I'm very uncomfortable with using what most people would do as the baseline. The problem, of course, is that I can't think of anything better right now.

quote:
I can tell you that at 75% I'm definitely in favor of forcing the abortion
Not surprisingly, I strongly disagree. I can't really cypher out how much of that disagreement comes from my beliefs about how wrong abortion is and how much is about my feelings that the reason should count. Assuming someone thinks abortion is the intentional killing of a human being, I have a hard time forcing them to undergo the procedure. Note that I don't support making an abortion illegal in the 75% case.

quote:
again for children too young to be emancipated, no, the child cannot refuse the treatment.
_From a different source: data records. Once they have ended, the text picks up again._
-- ==== Sys2Proof/Machine/RegTable.lean ====
section
/-! DEFINITION. The register tables of the spec, written out: every register of every page kind with its offset
(and the stride and count where it is an array), its reset value and its fields with their access type (R7, R8, R11). -/

namespace Sys2Proof.Machine

/-- A field's access type (R8), `ovf` being the W1C sticky overflow bit of an event counter, whose clearing also
clears the count (R10). -/
inductive FieldTy where
  | ro | rw | rwl | wo | w1c | w1s | rc | ovf
  deriving DecidableEq, Repr

/-- One field `[hi:lo]` of a register. -/
structure Field where
  hi : Nat
  lo : Nat
  ty : FieldTy
  deriving DecidableEq, Repr

/-- One register, or an array of `count` registers `stride` bytes apart. Bits outside every field are reserved (R7). -/
structure RegDesc where
  off    : Nat
  stride : Nat
  count  : Nat
  reset  : Nat
  fields : List Field
  deriving DecidableEq, Repr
Because if we're assuming the current laws, then we're also assuming the current stem cell compromise, only using approved lines that didn't come from aborted fetuses
The approved line requirement only applies to federal funding.

quote:
I feel fine saying a child under the age of 14 or 15 isn't competent to make that decision and that the majority of adult Americans would accept the treatment.
Pretty much the same thing here, except that I think this highlights my problem with the "What would the majority do?" solution, because I suspect far fewer people would reject this treatment. However, the moral issue is exactly the same to many people.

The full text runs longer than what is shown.